Mit bunten Luftballons gegen Radweg-Parker. Der ohnehin viel zu schmale einseitige Radweg in der oberen Düsseldorfer Straße war ein Ärgernis, denn tagsüber fand man ihn von Autos zugeparkt. Mit einer publikumswirksamen Ballonaktion stellt der ADFC im August 1989 Rad– und Gehwegparker an den Pranger. Noch im gleichen Jahr lässt die Stadtverwaltung den Radweg mit Pollern sichern. mehr...
1990
Fahrradfreizeitkarte Ratingen. Ende 1990 erscheint nach langer Vorarbeit die Fahrrad–Freizeit–Karte Ratingen. Über Wochen waren ADFC–Aktive unterwegs, um in Zusammenarbeit mit dem Planungsamt die Routen zu überprüfen. Die Stadt gibt die Karte an Interessenten kostenlos ab!
Mitliederzuwachs. Die Ortsgruppe ist 1990 auf über 50 Mitglieder angewachsen. Im folgenden Jahr kann der ADFC Ratingen sogar sein 100. Mitglied begrüßen.
1991
Fußgängerzone freigegeben. Es ist eine harte Geburt, doch am Ende beschließt der Verkehrsausschuß mit hauchdünner Mehrheit, Teile der Fußgängerzone für Radfahrer freizugeben. Zunächst ein Jahr auf Probe. Damit ist eine alte Forderung des ADFC durchgesetzt – auf Dauer. Was damals für viel Aufregung sorgte, finden heute fast alle selbstverständlich.
Ratingen „fahrradfreundlich“. Nicht zuletzt aufgrund solcher für den Radverkehr vorbildlichen Verkehrsplanung wird Ratingen in das Landesprogramm „Fahrradfreundliche Städte in NRW“ aufgenommen. Das bringt nicht nur Renommee, sondern auch zusätzliche Fördermittel.
1992
Fahrradtage mit Show. Mit Show und viel Information veranstaltet die Stadt Ratingen im April ihre „Fahrradtage”. Eine Woche lang läuft ein vielfältiges Programm „rund ums Rad“ , an dem sich auch der ADFC kräftig beteiligt. Gleichzeitig schafft die Stadtverwaltung sechs Dienstfahrräder an.

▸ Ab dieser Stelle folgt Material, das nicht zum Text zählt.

/-- LBL and LBL2 (R185). -/
def rowsLabel : List Row := [
  ⟨.lget, 0xc000000, 0x1fc003ff, [⟨.sw, 29, 1⟩, ⟨.d, 16, 6⟩, ⟨.a, 10, 6⟩], .none⟩,
  ⟨.lset, 0xc000001, 0x1fc0000f, [⟨.sw, 29, 1⟩, ⟨.d, 16, 6⟩, ⟨.a, 10, 6⟩, ⟨.b, 4, 6⟩], .b⟩,
  ⟨.lenv, 0xc000002, 0x1fc0000f, [⟨.sw, 29, 1⟩, ⟨.d, 16, 6⟩, ⟨.a, 10, 6⟩, ⟨.b, 4, 6⟩], .b⟩,
  ⟨.ljoin, 0xc000003, 0x1fc0000f, [⟨.sw, 29, 1⟩, ⟨.d, 16, 6⟩, ⟨.a, 10, 6⟩, ⟨.b, 4, 6⟩], .b⟩,
  ⟨.lclr, 0xc000004, 0x1fc003ff, [⟨.sw, 29, 1⟩, ⟨.d, 16, 6⟩, ⟨.a, 10, 6⟩], .none⟩,
  ⟨.lhold, 0xc000005, 0x1fc003ff, [⟨.sw, 29, 1⟩, ⟨.d, 16, 6⟩, ⟨.a, 10, 6⟩], .none⟩,
  ⟨.lsel, 0xc000006, 0x1fc0000f, [⟨.sw, 29, 1⟩, ⟨.d, 16, 6⟩, ⟨.a, 10, 6⟩, ⟨.b, 4, 6⟩], .b⟩,
  ⟨.lcount, 0xc000007, 0x1fc003ff, [⟨.sw, 29, 1⟩, ⟨.d, 16, 6⟩, ⟨.a, 10, 6⟩], .none⟩,
  ⟨.lenvn, 0xc000008, 0x1fc0000f, [⟨.sw, 29, 1⟩, ⟨.d, 16, 6⟩, ⟨.a, 10, 6⟩, ⟨.b, 4, 6⟩], .b⟩,
  ⟨.lprod, 0xc000009, 0x1fc0000f, [⟨.sw, 29, 1⟩, ⟨.d, 16, 6⟩, ⟨.a, 10, 6⟩, ⟨.b, 4, 6⟩], .b⟩,
  ⟨.lfocus, 0xc00000a, 0x1fc003ff, [⟨.sw, 29, 1⟩, ⟨.d, 16, 6⟩, ⟨.a, 10, 6⟩], .none⟩,
  ⟨.lcpush, 0xc00000b, 0x1fff03ff, [⟨.sw, 29, 1⟩, ⟨.a, 10, 6⟩], .none⟩,
  ⟨.lcpop, 0xc00000c, 0x1fffffff, [⟨.sw, 29, 1⟩], .none⟩,
  ⟨.assume, 0xc00000d, 0x1fc003ff, [⟨.sw, 29, 1⟩, ⟨.d, 16, 6⟩, ⟨.a, 10, 6⟩], .none⟩,
  ⟨.retire, 0xc00000e, 0x1fc003ff, [⟨.sw, 29, 1⟩, ⟨.d, 16, 6⟩, ⟨.a, 10, 6⟩], .none⟩,
  ⟨.nogood, 0xc00000f, 0x1fc003ff, [⟨.sw, 29, 1⟩, ⟨.d, 16, 6⟩, ⟨.a, 10, 6⟩], .none⟩,
  ⟨.commit, 0xc400000, 0x1fc003ff, [⟨.sw, 29, 1⟩, ⟨.d, 16, 6⟩, ⟨.a, 10, 6⟩], .none⟩,
  ⟨.lscrub, 0xc400001, 0x1fc003ff, [⟨.sw, 29, 1⟩, ⟨.d, 16, 6⟩, ⟨.a, 10, 6⟩], .none⟩,
  ⟨.lwait, 0xc400002, 0x1fc0000f, [⟨.sw, 29, 1⟩, ⟨.d, 16, 6⟩, ⟨.a, 10, 6⟩, ⟨.b, 4, 6⟩], .b⟩,
  ⟨.lstat, 0xc400003, 0x1fc003ff, [⟨.sw, 29, 1⟩, ⟨.d, 16, 6⟩, ⟨.a, 10, 6⟩], .none⟩]

/-- Loads, stores, atomics, fences (R268 to R273). -/
def rowsMem : List Row := [
  ⟨.ld, 0xe000000, 0x1fc00000, [⟨.sw, 29, 1⟩, ⟨.d, 16, 6⟩, ⟨.a, 10, 6⟩, ⟨.md, 7, 3⟩, ⟨.imm, 0, 7⟩], .none⟩,
  ⟨.st, 0xe400000, 0x1fc00000, [⟨.sw, 29, 1⟩, ⟨.d, 16, 6⟩, ⟨.a, 10, 6⟩, ⟨.md, 7, 3⟩, ⟨.imm, 0, 7⟩], .none⟩,
  ⟨.ldfe, 0xe800180, 0x1fc00380, [⟨.sw, 29, 1⟩, ⟨.d, 16, 6⟩, ⟨.a, 10, 6⟩, ⟨.imm, 0, 7⟩], .none⟩,
  ⟨.stfe, 0xec00180, 0x1fc00380, [⟨.sw, 29, 1⟩, ⟨.d, 16, 6⟩, ⟨.a, 10, 6⟩, ⟨.imm, 0, 7⟩], .none⟩,
  ⟨.feset, 0xf000000, 0x1fff03ff, [⟨.sw, 29, 1⟩, ⟨.a, 10, 6⟩], .none⟩,
  ⟨.feclr, 0xf000001, 0x1fff03ff, [⟨.sw, 29, 1⟩, ⟨.a, 10, 6⟩], .none⟩,
  ⟨.aadd, 0xf400000, 0x1fc0000f, [⟨.sw, 29, 1⟩, ⟨.d, 16, 6⟩, ⟨.a, 10, 6⟩, ⟨.b, 4, 6⟩], .b⟩,
  ⟨.aand, 0xf400001, 0x1fc0000f, [⟨.sw, 29, 1⟩, ⟨.d, 16, 6⟩, ⟨.a, 10, 6⟩, ⟨.b, 4, 6⟩], .b⟩,
  ⟨.aor, 0xf400002, 0x1fc0000f, [⟨.sw, 29, 1⟩, ⟨.d, 16, 6⟩, ⟨.a, 10, 6⟩, ⟨.b, 4, 6⟩], .b⟩,
  ⟨.axor, 0xf400003, 0x1fc0000f, [⟨.sw, 29, 1⟩, ⟨.d, 16, 6⟩, ⟨.a, 10, 6⟩, ⟨.b, 4, 6⟩], .b⟩,
  ⟨.amin, 0xf400004, 0x1fc0000f, [⟨.sw, 29, 1⟩, ⟨.d, 16, 6⟩, ⟨.a, 10, 6⟩, ⟨.b, 4, 6⟩], .b⟩,
  ⟨.amax, 0xf400005, 0x1fc0000f, [⟨.sw, 29, 1⟩, ⟨.d, 16, 6⟩, ⟨.a, 10, 6⟩, ⟨.b, 4, 6⟩], .b⟩,
  ⟨.aminu, 0xf400006, 0x1fc0000f, [⟨.sw, 29, 1⟩, ⟨.d, 16, 6⟩, ⟨.a, 10, 6⟩, ⟨.b, 4, 6⟩], .b⟩,
  ⟨.amaxu, 0xf400007, 0x1fc0000f, [⟨.sw, 29, 1⟩, ⟨.d, 16, 6⟩, ⟨.a, 10, 6⟩, ⟨.b, 4, 6⟩], .b⟩,
  ⟨.aswap, 0xf400008, 0x1fc0000f, [⟨.sw, 29, 1⟩, ⟨.d, 16, 6⟩, ⟨.a, 10, 6⟩, ⟨.b, 4, 6⟩], .b⟩,
  ⟨.afaddd, 0xf400009, 0x1fc0000f, [⟨.sw, 29, 1⟩, ⟨.d, 16, 6⟩, ⟨.a, 10, 6⟩, ⟨.b, 4, 6⟩], .b⟩,
  ⟨.afadds, 0xf40000a, 0x1fc0000f, [⟨.sw, 29, 1⟩, ⟨.d, 16, 6⟩, ⟨.a, 10, 6⟩, ⟨.b, 4, 6⟩], .b⟩,
  ⟨.acas, 0xf800000, 0x1fc0000f, [⟨.sw, 29, 1⟩, ⟨.d, 16, 6⟩, ⟨.a, 10, 6⟩, ⟨.b, 4, 6⟩], .b⟩,
  ⟨.acas2, 0xf800001, 0x1fc0000f, [⟨.sw, 29, 1⟩, ⟨.d, 16, 6⟩, ⟨.a, 10, 6⟩, ⟨.b, 4, 6⟩], .none⟩,
  ⟨.fenceE, 0xfc00000, 0x1fffffff, [⟨.sw, 29, 1⟩], .none⟩,
  ⟨.fenceEw, 0xfc00001, 0x1fffffff, [⟨.sw, 29, 1⟩], .none⟩,
  ⟨.fenceSys, 0xfc00002, 0x1fffffff, [⟨.sw, 29, 1⟩], .none⟩,
  ⟨.fenceI, 0xfc00003, 0x1fffffff, [⟨.sw, 29, 1⟩], .none⟩]

/-- Control transfers and SYS (R177 to R184, R331). -/
def rowsFlow : List Row := [
  ⟨.j, 0x12000000, 0x1fc00000, [⟨.sw, 29, 1⟩, ⟨.imm, 0, 22⟩], .none⟩,
  ⟨.call, 0x12400000, 0x1fc00000, [⟨.sw, 29, 1⟩, ⟨.imm, 0, 22⟩], .none⟩,
  ⟨.beq, 0x10000000, 0x1fc00000, [⟨.sw, 29, 1⟩, ⟨.a, 16, 6⟩, ⟨.b, 10, 6⟩, ⟨.imm, 0, 10⟩], .none⟩,
  ⟨.bne, 0x10400000, 0x1fc00000, [⟨.sw, 29, 1⟩, ⟨.a, 16, 6⟩, ⟨.b, 10, 6⟩, ⟨.imm, 0, 10⟩], .none⟩,
  ⟨.blt, 0x10800000, 0x1fc00000, [⟨.sw, 29, 1⟩, ⟨.a, 16, 6⟩, ⟨.b, 10, 6⟩, ⟨.imm, 0, 10⟩], .none⟩,
  ⟨.bge, 0x10c00000, 0x1fc00000, [⟨.sw, 29, 1⟩, ⟨.a, 16, 6⟩, ⟨.b, 10, 6⟩, ⟨.imm, 0, 10⟩], .none⟩,
  ⟨.bltu, 0x11000000, 0x1fc00000, [⟨.sw, 29, 1⟩, ⟨.a, 16, 6⟩, ⟨.b, 10, 6⟩, ⟨.imm, 0, 10⟩], .none⟩,
  ⟨.bgeu, 0x11400000, 0x1fc00000, [⟨.sw, 29, 1⟩, ⟨.a, 16, 6⟩, ⟨.b, 10, 6⟩, ⟨.imm, 0, 10⟩], .none⟩,
  ⟨.bmany, 0x11800000, 0x1ff8fc00, [⟨.sw, 29, 1⟩, ⟨.a, 16, 3⟩, ⟨.imm, 0, 10⟩], .none⟩,
  ⟨.bmnone, 0x11c00000, 0x1ff8fc00, [⟨.sw, 29, 1⟩, ⟨.a, 16, 3⟩, ⟨.imm, 0, 10⟩], .none⟩,
  ⟨.jr, 0x12800000, 0x1fc003ff, [⟨.sw, 29, 1⟩, ⟨.d, 16, 6⟩, ⟨.a, 10, 6⟩], .none⟩,
  ⟨.loop, 0x12c00000, 0x1fc0fc00, [⟨.sw, 29, 1⟩, ⟨.a, 16, 6⟩, ⟨.imm, 0, 10⟩], .none⟩,
  ⟨.done, 0x13000000, 0x1fffffff, [⟨.sw, 29, 1⟩], .none⟩,
  ⟨.yield, 0x13000001, 0x1fffffff, [⟨.sw, 29, 1⟩], .none⟩,
  ⟨.nop, 0x13000002, 0x1fffffff, [⟨.sw, 29, 1⟩], .none⟩,
  ⟨.tfence, 0x13000003, 0x1fffffff, [⟨.sw, 29, 1⟩], .none⟩,
  ⟨.eret, 0x13000004, 0x1fffffff, [⟨.sw, 29, 1⟩], .none⟩,
  ⟨.halt, 0x13000005, 0x1fffffff, [⟨.sw, 29, 1⟩], .none⟩,
  ⟨.sleep, 0x13000006, 0x1fff03ff, [⟨.sw, 29, 1⟩, ⟨.a, 10, 6⟩], .none⟩,
  ⟨.bar, 0x13000007, 0x1fc0ffff, [⟨.sw, 29, 1⟩, ⟨.d, 16, 6⟩], .none⟩,
  ⟨.trap, 0x13000008, 0x1fff03ff, [⟨.sw, 29, 1⟩, ⟨.a, 10, 6⟩], .none⟩,
  ⟨.grow, 0x13000009, 0x1fc003ff, [⟨.sw, 29, 1⟩, ⟨.d, 16, 6⟩, ⟨.a, 10, 6⟩], .none⟩,
  ⟨.shrink, 0x1300000a, 0x1fc003ff, [⟨.sw, 29, 1⟩, ⟨.d, 16, 6⟩, ⟨.a, 10, 6⟩], .none⟩,
  ⟨.getc, 0x13400000, 0x1fc0fc00, [⟨.sw, 29, 1⟩, ⟨.d, 16, 6⟩, ⟨.imm, 0, 10⟩], .none⟩,
  ⟨.setc, 0x13800000, 0x1fff0000, [⟨.sw, 29, 1⟩, ⟨.a, 10, 6⟩, ⟨.imm, 0, 10⟩], .none⟩]

/-- MSG and ELECT (R313, R74). -/
def rowsMsg : List Row := [
  ⟨.send, 0x14000000, 0x1fc0000f, [⟨.sw, 29, 1⟩, ⟨.d, 16, 6⟩, ⟨.a, 10, 6⟩, ⟨.b, 4, 6⟩], .b⟩,
  ⟨.sendv, 0x14000001, 0x1fc0c00f, [⟨.sw, 29, 1⟩, ⟨.d, 16, 6⟩, ⟨.a, 10, 4⟩, ⟨.b, 4, 6⟩], .b⟩,
  ⟨.reply, 0x14000002, 0x1fc0000f, [⟨.sw, 29, 1⟩, ⟨.d, 16, 6⟩, ⟨.a, 10, 6⟩, ⟨.b, 4, 6⟩], .b⟩,
  ⟨.hostq, 0x14000003, 0x1fc0000f, [⟨.sw, 29, 1⟩, ⟨.d, 16, 6⟩, ⟨.a, 10, 6⟩, ⟨.b, 4, 6⟩], .b⟩,
  ⟨.chset, 0x14000004, 0x1fc0fc0f, [⟨.sw, 29, 1⟩, ⟨.d, 16, 6⟩, ⟨.b, 4, 6⟩], .b⟩,
  ⟨.chbind, 0x14000005, 0x1fc0000f, [⟨.sw, 29, 1⟩, ⟨.d, 16, 6⟩, ⟨.a, 10, 6⟩, ⟨.b, 4, 6⟩], .b⟩,
  ⟨.watch, 0x14000006, 0x1fc0000f, [⟨.sw, 29, 1⟩, ⟨.d, 16, 6⟩, ⟨.a, 10, 6⟩, ⟨.b, 4, 6⟩], .b⟩,
  ⟨.unwatch, 0x14000007, 0x1fc003ff, [⟨.sw, 29, 1⟩, ⟨.d, 16, 6⟩, ⟨.a, 10, 6⟩], .none⟩,
  ⟨.launch, 0x14000008, 0x1fc003ff, [⟨.sw, 29, 1⟩, ⟨.d, 16, 6⟩, ⟨.a, 10, 6⟩], .none⟩,
  ⟨.ccwait, 0x14000009, 0x1fc003ff, [⟨.sw, 29, 1⟩, ⟨.d, 16, 6⟩, ⟨.a, 10, 6⟩], .none⟩,
  ⟨.ccancel, 0x1400000a, 0x1fc003ff, [⟨.sw, 29, 1⟩, ⟨.d, 16, 6⟩, ⟨.a, 10, 6⟩], .none⟩,
  ⟨.ccread, 0x1400000b, 0x1fc003ff, [⟨.sw, 29, 1⟩, ⟨.d, 16, 6⟩, ⟨.a, 10, 6⟩], .none⟩,
  ⟨.elect, 0x16000000, 0x3fffffff, [], .none⟩]

/-- Extended floating point, VFCVTN, gathers and tile vectors (R77). -/
def rowsExtFp : List Row := [
  ⟨.faddX, 0x800000, 0xfffffffffffe0fff1fc0000f, [⟨.sw, 29, 1⟩, ⟨.d, 16, 6⟩, ⟨.a, 10, 6⟩, ⟨.b, 4, 6⟩, ⟨.ew, 47, 2⟩, ⟨.rnd, 44, 3⟩], .none⟩,
  ⟨.fsubX, 0x800001, 0xfffffffffffe0fff1fc0000f, [⟨.sw, 29, 1⟩, ⟨.d, 16, 6⟩, ⟨.a, 10, 6⟩, ⟨.b, 4, 6⟩, ⟨.ew, 47, 2⟩, ⟨.rnd, 44, 3⟩], .none⟩,
  ⟨.fmulX, 0x800002, 0xfffffffffffe0fff1fc0000f, [⟨.sw, 29, 1⟩, ⟨.d, 16, 6⟩, ⟨.a, 10, 6⟩, ⟨.b, 4, 6⟩, ⟨.ew, 47, 2⟩, ⟨.rnd, 44, 3⟩], .none⟩,
  ⟨.fdivX, 0x800003, 0xfffffffffffe0fff1fc0000f, [⟨.sw, 29, 1⟩, ⟨.d, 16, 6⟩, ⟨.a, 10, 6⟩, ⟨.b, 4, 6⟩, ⟨.ew, 47, 2⟩, ⟨.rnd, 44, 3⟩], .none⟩,
  ⟨.fsqrtX, 0x800004, 0xfffffffffffe0fff1fc003ff, [⟨.sw, 29, 1⟩, ⟨.d, 16, 6⟩, ⟨.a, 10, 6⟩, ⟨.ew, 47, 2⟩, ⟨.rnd, 44, 3⟩], .none⟩,
  ⟨.fmaX, 0x800005, 0xffffffff03fe0fff1fc0000f, [⟨.sw, 29, 1⟩, ⟨.d, 16, 6⟩, ⟨.a, 10, 6⟩, ⟨.b, 4, 6⟩, ⟨.c, 58, 6⟩, ⟨.ew, 47, 2⟩, ⟨.rnd, 44, 3⟩], .none⟩,
  ⟨.fmsX, 0x800006, 0xffffffff03fe0fff1fc0000f, [⟨.sw, 29, 1⟩, ⟨.d, 16, 6⟩, ⟨.a, 10, 6⟩, ⟨.b, 4, 6⟩, ⟨.c, 58, 6⟩, ⟨.ew, 47, 2⟩, ⟨.rnd, 44, 3⟩], .none⟩,
  ⟨.fnmaX, 0x800007, 0xffffffff03fe0fff1fc0000f, [⟨.sw, 29, 1⟩, ⟨.d, 16, 6⟩, ⟨.a, 10, 6⟩, ⟨.b, 4, 6⟩, ⟨.c, 58, 6⟩, ⟨.ew, 47, 2⟩, ⟨.rnd, 44, 3⟩], .none⟩,
  ⟨.fnmsX, 0x800008, 0xffffffff03fe0fff1fc0000f, [⟨.sw, 29, 1⟩, ⟨.d, 16, 6⟩, ⟨.a, 10, 6⟩, ⟨.b, 4, 6⟩, ⟨.c, 58, 6⟩, ⟨.ew, 47, 2⟩, ⟨.rnd, 44, 3⟩], .none⟩,
  ⟨.vfcvtnN, 0x2000000, 0xfffffc00fff18fff1ff0c00f, [⟨.sw, 29, 1⟩, ⟨.d, 16, 4⟩, ⟨.a, 10, 4⟩, ⟨.b, 4, 6⟩, ⟨.k, 49, 3⟩, ⟨.rnd, 44, 3⟩, ⟨.imm, 64, 10⟩], .none⟩,
  ⟨.vfcvtnF, 0x2000001, 0xfffffc00fff18fff1ff0c00f, [⟨.sw, 29, 1⟩, ⟨.d, 16, 4⟩, ⟨.a, 10, 4⟩, ⟨.b, 4, 6⟩, ⟨.k, 49, 3⟩, ⟨.rnd, 44, 3⟩, ⟨.imm, 64, 10⟩], .none⟩,
  ⟨.vgath, 0x2400000, 0xfff07ffc1ff0030f, [⟨.sw, 29, 1⟩, ⟨.d, 16, 4⟩, ⟨.a, 10, 6⟩, ⟨.b, 4, 4⟩, ⟨.k, 49, 3⟩, ⟨.ew, 47, 2⟩, ⟨.md, 32, 2⟩, ⟨.imm, 64, 32⟩], .ext⟩,
  ⟨.vscat, 0x2800000, 0xfff07ffc1ff0030f, [⟨.sw, 29, 1⟩, ⟨.d, 16, 4⟩, ⟨.a, 10, 6⟩, ⟨.b, 4, 4⟩, ⟨.k, 49, 3⟩, ⟨.ew, 47, 2⟩, ⟨.md, 32, 2⟩, ⟨.imm, 64, 32⟩], .ext⟩,
  ⟨.vldt, 0x2c00000, 0xffffffff03f07fff1ff0000f, [⟨.sw, 29, 1⟩, ⟨.d, 16, 4⟩, ⟨.a, 10, 6⟩, ⟨.b, 4, 6⟩, ⟨.c, 58, 6⟩, ⟨.k, 49, 3⟩, ⟨.ew, 47, 2⟩], .none⟩,
  ⟨.vstt, 0x2c00001, 0xffffffff03f07fff1ff0000f, [⟨.sw, 29, 1⟩, ⟨.d, 16, 4⟩, ⟨.a, 10, 6⟩, ⟨.b, 4, 6⟩, ⟨.c, 58, 6⟩, ⟨.k, 49, 3⟩, ⟨.ew, 47, 2⟩], .none⟩]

Fahrradstraße eingerichtet. In Ratingen wird – gegen viele Widerstände – die erste „Fahrradstraße“ eingerichtet (Kirchgasse). Bis heute ist sie leider die einzige geblieben. mehr...

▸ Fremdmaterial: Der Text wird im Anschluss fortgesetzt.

-- ==== Sys2Proof/Machine/Dispatch.lean ====
section
/-! DEFINITION. The dispatch of operations to their meanings. -/

namespace Sys2Proof.Machine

Note 4 für Ratingen. Der ADFC veranstaltet einen bundesweiten „Fahrrad–Klima–Test“ . 111 Städte unter 100.000 Einwohner sind in der Wertung. Ratingen behauptet sich als 56. im Mittelfeld – allerdings mit der Note 4 minus.
1993
„GegenVerkehr“ im Rathaus. ADFC, BUND und Jusos veranstalten im Januar gemeinsam im Foyer des Rathauses die Ausstellung „GegenVerkehr“ . Gegen eine Verkehrspolitik, die einseitig aufs Auto setzt, präsentiert die Ausstellung das Rad als Alternative im innerstädtischen Verkehr.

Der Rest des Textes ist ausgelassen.